Finlandiya gerçekten dünyanın en mutlu ülkesi mi? Mutluluk sıralamasıyla ilgili yanlış anlaşılan 5 şey

"Finlandiya'nın mutluluğu basit bir kurala bağlı"

Finlandiya'da hem başkent Helsinki'de hem de kırsal bölgelerde turistlere mutluluk dersleri veriliyor (AFP)
Finlandiya'da hem başkent Helsinki'de hem de kırsal bölgelerde turistlere mutluluk dersleri veriliyor (AFP)
TT

Finlandiya gerçekten dünyanın en mutlu ülkesi mi? Mutluluk sıralamasıyla ilgili yanlış anlaşılan 5 şey

Finlandiya'da hem başkent Helsinki'de hem de kırsal bölgelerde turistlere mutluluk dersleri veriliyor (AFP)
Finlandiya'da hem başkent Helsinki'de hem de kırsal bölgelerde turistlere mutluluk dersleri veriliyor (AFP)

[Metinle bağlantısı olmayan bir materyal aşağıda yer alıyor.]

/-- The head of a copy engine is tried: it starts, or its wait begins or ends, or it fails its start check. -/
def State.startCopy (s : State) (n : Nat) (e : Eng) : State :=
  match (s.fg n).copyHead e with
  | none => s
  | some (lane, q) =>
    if q.started ∨ (s.fg n).copyMoves e lane q = false then s
    else if q.expired (s.jtime (s.fg n).ident.job) then s.expireHead n e lane
    else
      match q.instr with
      | none => s.stopFault n e 0x0E q.word
      | some i =>
        match (s.fg n).regs.entryPoison q.ord i, s.startBad (s.cxOf n e q.ord) i q.word with
        | some a, _ => s.stopFault n e 0x0A (wOf (2 ^ 63 + a))
        | none, some (c, v) => s.stopFault n e c v
        | none, none =>
          if (s.fg n).semReady (wfld q.word 63 56) then s.startPacket n e lane q i
          else
            match q.wt0 with
            | some _ => s
            | none => s.putHead n e lane { q with wt0 := some (s.jtime (s.fg n).ident.job) }

/-- The head of a copy engine goes on, where it has started. -/
def State.workCopy (s : State) (n : Nat) (e : Eng) : State :=
  match (s.fg n).copyHead e with
  | none => s
  | some (lane, q) =>
    match q.instr with
    | none => s
    | some i =>
      if q.started = false ∨ (s.fg n).copyMoves e lane q = false then s
      else if q.fin then s.finishCopy n e
      else s.goOn n e lane q i

/-- A copy engine during a freeze (R381): it goes on to the boundary of its piece or box, what it has issued is performed,
and a packet with nothing left completes and signals. -/
def State.frozenCopy (s : State) (n : Nat) (e : Eng) : State :=
  match (s.fg n).copyHead e with
  | none => s
  | some (lane, q) =>
    match q.instr with
    | none => s
    | some i =>
      if q.started = false ∨ (s.fg n).copyMoves e lane q = false then s
      else if q.fin then s.finishCopy n e
      else if q.partWay i then (s.tryPiece n e lane q i).1
      else if s.allIssued (s.cxOf n e q.ord) q i then (s.putHead n e lane { q with fin := true }).finishCopy n e
      else s.flushCopy n e

/-- A copy engine's head goes on, or is tried. -/
def State.moveCopy (s : State) (n : Nat) (e : Eng) : State :=
  match (s.fg n).copyHead e with
  | none => s
  | some (_, q) => if q.started then s.workCopy n e else s.startCopy n e

/-! ## Inline packets (R93, R95, R282 to R284) -/

/-- Whether an engine takes forwarded packets: a ring does not, but its lane does (R284, R384). -/
def Ctx.open' (c : Ctx) (e : Eng) : Bool := c.hact || !(c.eng e).inRing

/-- The free entries of an engine's queue, or of its lane while the handler runs. -/
def Ctx.freeOf (c : Ctx) (e : Eng) : Nat := if c.hact then 4 - (c.eng e).lane.length else 16 - (c.eng e).q.length

/-- Of two engines the one with more free entries, CE0 when they are equal (R95). -/
def pickCe (a b : Bool) (fa fb : Nat) : Option Eng :=
  if a && b then some (if fa < fb then .ce1 else .ce0) else if a then some .ce0 else if b then some .ce1 else none

/-- The engine of an inline packet; none where it is in ring mode. -/
def Ctx.engineFor (c : Ctx) (eng : BitVec 2) : Option Eng :=
  if eng = 1 then (if c.open' .ce0 then some .ce0 else none)
  else if eng = 2 then (if c.open' .ce1 then some .ce1 else none)
  else pickCe (c.open' .ce0) (c.open' .ce1) (c.freeOf .ce0) (c.freeOf .ce1)

/-- Forwards an inline packet, and in the view of the first part starts it when nothing is ahead of it. -/
def State.forwardCopy (s : State) (n : Nat) (e : Eng) (q : QEntry) : State :=
  let q := { q with promise := s.promiseOf n e q, missed := true, dl := (s.fg n).edl e }
  let free := (s.fg n).freeNow e
  let s := s.push n e q
  if s.lockstep && free then s.moveCopy n e else s

/-- A class CP word at the sequencer. -/
def State.issueCP (s : State) (i : Instr) (p : Packet) : State :=
  s.onCore (encodeWord i) (fun n =>
    let c := s.fg n
    let q := s.entry n .ce0 (encodeWord i) (encodeRest i) 0 0 0
    let any := decide (p.cmd.eng = 0)
    match c.engineFor p.cmd.eng with
    | none => (s.takeTrap n 0x0E (if p.cmd.eng = 2 then 4 else 3) c.pc (encodeWord i)).tick 1
    | some e =>
      let jam (e : Eng) : Bool := !c.open' e || c.jammed e
      if (if any then jam .ce0 && jam .ce1 else jam e) then (s.takeTrap n 0x06 0 c.pc c.holdReport).tick 1
      else if c.hasRoom e = false then s.holdAt n (if any then .ce0 else e) any q 64
      else (s.forwardCopy n e q).retire 64 4)

def execCopy (p : Packet) (s : State) : Out := .next (s.issueCP (.copy p) p)
def execTcopyRd (p : Packet) (s : State) : Out := .next (s.issueCP (.tcopyRd p) p)
def execTcopyWr (p : Packet) (s : State) : Out := .next (s.issueCP (.tcopyWr p) p)
def execIm2colw (p : Packet) (s : State) : Out := .next (s.issueCP (.im2colw p) p)
def execFill (p : Packet) (s : State) : Out := .next (s.issueCP (.fill p) p)
def execAccw (p : Packet) (s : State) : Out := .next (s.issueCP (.accw p) p)
def execFop (p : Packet) (s : State) : Out := .next (s.issueCP (.fop p) p)
def execCas (p : Packet) (s : State) : Out := .next (s.issueCP (.cas p) p)
def execRedcopy (p : Packet) (s : State) : Out := .next (s.issueCP (.redcopy p) p)
def execMcast (p : Packet) (s : State) : Out := .next (s.issueCP (.mcast p) p)
def execAmcast (p : Packet) (s : State) : Out := .next (s.issueCP (.amcast p) p)
def execSpfill (p : Packet) (s : State) : Out := .next (s.issueCP (.spfill p) p)
def execSpdrain (p : Packet) (s : State) : Out := .next (s.issueCP (.spdrain p) p)
def execQappend (p : Packet) (s : State) : Out := .next (s.issueCP (.qappend p) p)
def execSigrem (p : Packet) (s : State) : Out := .next (s.issueCP (.sigrem p) p)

Finlandiya, Dünya Mutluluk Raporu'nun yıllık sıralamasında üst üste 6 kez dünyanın en mutlu ülkesi seçildi.

Bazı yorumcular, Finlandiya'nın "mutluluk istikrarını" sıkıcı bulurken, bazıları da ülkenin bu listede neden hep üst sıralarda yer aldığını anlamaya çalışıyor.

Finlandiyalı felsefeci ve yazar Frank Martela ise mutluluk sıralamasıyla ilgili bazı maddelerin yanlış anlaşıldığını dile getiriyor.

Martela, kendi internet sitesinde yayımladığı bir yazıda Finlandiya'nın dünyanın en mutlu ülkesi olmasının tam olarak ne anlama geldiğinin kavranabilmesi için en yaygın 5 yanlış anlaşılmayı sıralıyor.

Martela, okuduğu 40'tan fazla röportajda en öne çıkan yanlış anlaşılmaları bu 5 maddede topluyor:

1. Tüm sıralama tek bir soruya dayanıyor

Mutluluk sıralamasının sosyal destek, gelir, sağlık, özgürlük ve yolsuzluğun olmaması gibi faktörlere dayandığı düşünülebilir. Ancak Martela, böyle olmadığını belirtiyor.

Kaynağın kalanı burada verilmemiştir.